Background: Patient-specific instrumentation in TKA has the proposed benefits of improving coronal and sagittal alignment and rotation of the components. In contrast, the literature is inconsistent if the use of patient-specific instrumentation improves alignment in comparison to conventional instrumentation. Depending on the manufacturer, patient-specific instrumentation is based on either MRI or CT scans. However, it is unknown whether one patient-specific instrumentation approach is more accurate than the other and if there is a potential benefit in terms of reduction of duration of surgery.
Questions/purposes: We compared the accuracy of MRI- and CT-based patient-specific instrumentation with conventional instrumentation and with each other in TKAs. The three approaches also were compared with respect to validated outcomes scores and duration of surgery.
Methods: A randomized clinical trial was conducted in which 90 patients were enrolled and divided into three groups: CT-based, MRI-based patient-specific instrumentation, and conventional instrumentation. The groups were not different regarding age, male/female sex distribution, and BMI. In all groups, coronal and sagittal alignments were measured on postoperative standing long-leg and lateral radiographs. Component rotation was measured on CT scans. Clinical outcomes (Knee Society and WOMAC scores) were evaluated preoperatively and at a mean of 3 months postoperatively and the duration of surgery was analyzed for each patient. MRI- and CT-based patient-specific instrumentation groups were first compared with conventional instrumentation, the patient-specific instrumentation groups were compared with each other, and all three approaches were compared for clinical outcome measures and duration of surgery.

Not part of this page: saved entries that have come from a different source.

-- ==== Sys2Proof/Laws/Decode.lean ====
section
/-! SUPPORT. Register numbers and fields: each read gives back what the encoder put there (30_encoding.md R72, R73, R93). -/

namespace Sys2Proof

@[simp] theorem Reg.ofBits_toBits (r : Reg) : Reg.ofBits r.toBits = r := by
  cases r <;> rfl

@[simp] theorem Reg.toBits_ofBits (b : BitVec 3) : (Reg.ofBits b).toBits = b := by
  revert b
  decide

@[simp] theorem ExtReg.ofBits_toBits (e : ExtReg) : ExtReg.ofBits e.toBits = e := by
  cases e <;> rfl

@[simp] theorem ExtReg.toBits_ofBits (b : BitVec 3) : (ExtReg.ofBits b).toBits = b := by
  revert b
  decide

/-! ### Words as numbers -/

theorem encodeR_toNat (opcode : BitVec 5) (b c : BitVec 3) :
    (encodeR opcode b c).toNat = b.toNat * 256 + c.toNat * 32 + opcode.toNat := by
  have h : (encodeR opcode b c).toNat = ((0#5 ++ b) ++ (c ++ opcode)).toNat := rfl
  rw [h, append_toNat, append_toNat, append_toNat, BitVec.toNat_ofNat]
  ring

theorem encodeI_toNat (opcode : BitVec 5) (b : BitVec 3) (imm8 : Imm8) :
    (encodeI opcode b imm8).toNat = opcode.toNat * 2048 + b.toNat * 256 + imm8.toNat := by
  have h : (encodeI opcode b imm8).toNat = ((opcode ++ b) ++ imm8).toNat := rfl
  rw [h, append_toNat, append_toNat]
  ring

theorem topBits_toNat (w : Word) : (topBits w).toNat = w.toNat / 2048 := by
  rw [topBits, extract_toNat]
  omega

theorem fieldB_toNat (w : Word) : (fieldB w).toNat = w.toNat / 256 % 8 := extract_toNat w 8 3

theorem fieldC_toNat (w : Word) : (fieldC w).toNat = w.toNat / 32 % 8 := extract_toNat w 5 3

theorem lowBits_toNat (w : Word) : (lowBits w).toNat = w.toNat % 32 := by
  rw [lowBits, extract_toNat]
  omega

theorem fieldImm8_toNat (w : Word) : (fieldImm8 w).toNat = w.toNat % 256 := by
  rw [fieldImm8, extract_toNat]
  omega

theorem imm4Of_eq (imm8 : Imm8) : imm4Of imm8 = imm8.toNat % 16 := by
  rw [imm4Of, extract_toNat]
  omega

/-! ### Fields of an R-format word -/

section
variable (opcode : BitVec 5) (b c : BitVec 3) (imm8 : Imm8)

@[simp] theorem topBits_encodeR : topBits (encodeR opcode b c) = 0#5 := by
  apply BitVec.eq_of_toNat_eq
  have h0 : (0#5).toNat = 0 := rfl
  rw [topBits_toNat, encodeR_toNat]
  omega

@[simp] theorem fieldB_encodeR : fieldB (encodeR opcode b c) = b := by
  apply BitVec.eq_of_toNat_eq
  rw [fieldB_toNat, encodeR_toNat]
  omega

@[simp] theorem fieldC_encodeR : fieldC (encodeR opcode b c) = c := by
  apply BitVec.eq_of_toNat_eq
  rw [fieldC_toNat, encodeR_toNat]
  omega

@[simp] theorem lowBits_encodeR : lowBits (encodeR opcode b c) = opcode := by
  apply BitVec.eq_of_toNat_eq
  rw [lowBits_toNat, encodeR_toNat]
  omega

/-! ### Fields of an I-format word -/

@[simp] theorem topBits_encodeI : topBits (encodeI opcode b imm8) = opcode := by
  apply BitVec.eq_of_toNat_eq
  rw [topBits_toNat, encodeI_toNat]
  omega

@[simp] theorem fieldB_encodeI : fieldB (encodeI opcode b imm8) = b := by
  apply BitVec.eq_of_toNat_eq
  rw [fieldB_toNat, encodeI_toNat]
  omega

@[simp] theorem fieldImm8_encodeI : fieldImm8 (encodeI opcode b imm8) = imm8 := by
  apply BitVec.eq_of_toNat_eq
  rw [fieldImm8_toNat, encodeI_toNat]
  omega

/-- The decoder on an encoded R-format word. -/
theorem decode_encodeR : decode (encodeR opcode b c) = decodeR opcode b c := by
  simp [decode]

/-- The decoder on an encoded I-format word, whose opcode is not 0 (30_encoding.md R74). -/
theorem decode_encodeI (h : opcode ≠ 0#5) : decode (encodeI opcode b imm8) = decodeI opcode b imm8 := by
  simp [decode, h]

end

/-- Every word is the R-format word or the I-format word of its own fields (30_encoding.md R74). -/
theorem word_eq_encode (w : Word) :
    w = if topBits w = 0#5 then encodeR (lowBits w) (fieldB w) (fieldC w) else encodeI (topBits w) (fieldB w) (fieldImm8 w) := by
  apply BitVec.eq_of_toNat_eq
  split
  · rename_i h
    have h := congrArg BitVec.toNat h
    have h0 : (0#5).toNat = 0 := rfl
    rw [topBits_toNat] at h
    rw [encodeR_toNat, lowBits_toNat, fieldB_toNat, fieldC_toNat]
    omega
  · rw [encodeI_toNat, topBits_toNat, fieldB_toNat, fieldImm8_toNat]
    omega

/-- What an instruction word, laid out as the hardware stores it, decodes to. -/
theorem decodeTableWord_eq_some {nbits w : Nat} {i : Instr} :
    decodeTableWord nbits w = some i ↔ decode (tableWord nbits w) = .instr i := by
  simp only [decodeTableWord, decodeBytes, Word.ofBytes_hi_lo]
  cases decode (tableWord nbits w) <;> simp

end Sys2Proof
end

Results: Compared with conventional instrumentation MRI- and CT-based patient-specific instrumentation showed higher accuracy regarding the coronal limb axis (MRI versus conventional, 1.0° [range, 0°–4°] versus 4.5° [range, 0°–8°], p < 0.001; CT versus conventional, 3.0° [range, 0°–5°] versus 4.5° [range, 0°–8°], p = 0.02), femoral rotation (MRI versus conventional, 1.0° [range, 0°–2°] versus 4.0° [range, 1°–7°], p < 0.001; CT versus conventional, 1.0° [range, 0°–2°] versus 4.0° [range, 1°–7°], p < 0.001), and tibial slope (MRI versus conventional, 1.0° [range, 0°–2°] versus 3.5° [range, 1°–7°], p < 0.001; CT versus conventional, 1.0° [range, 0°–2°] versus 3.5° [range, 1°–7°], p < 0.001), but the differences were small. Furthermore, MRI-based patient-specific instrumentation showed a smaller deviation in the postoperative coronal mechanical limb axis compared with CT-based patient-specific instrumentation (MRI versus CT, 1.0° [range, 0°–4°] versus 3.0° [range, 0°–5°], p = 0.03), while there was no difference in femoral rotation or tibial slope. Although there was a significant reduction of the duration of surgery in both patient-specific instrumentation groups in comparison to conventional instrumentation (MRI versus conventional, 58 minutes [range, 53–67 minutes] versus 76 minutes [range, 57–83 minutes], p < 0.001; CT versus conventional, 63 minutes [range, 59–69 minutes] versus 76 minutes [range, 57–83 minutes], p < .001), there were no differences in the postoperative Knee Society pain and function and WOMAC scores among the groups.
Conclusions: Although this study supports that patient-specific instrumentation increased accuracy compared with conventional instrumentation and that MRI-based patient-specific instrumentation is more accurate compared with CT-based patient-specific instrumentation regarding coronal mechanical limb axis, differences are only subtle and of questionable clinical relevance. Because there are no differences in the long-term clinical outcome or survivorship yet available, the widespread use of this technique cannot be recommended.
Level of Evidence: Level I, therapeutic study. See the Instructions to Authors for a complete description of levels of evidence.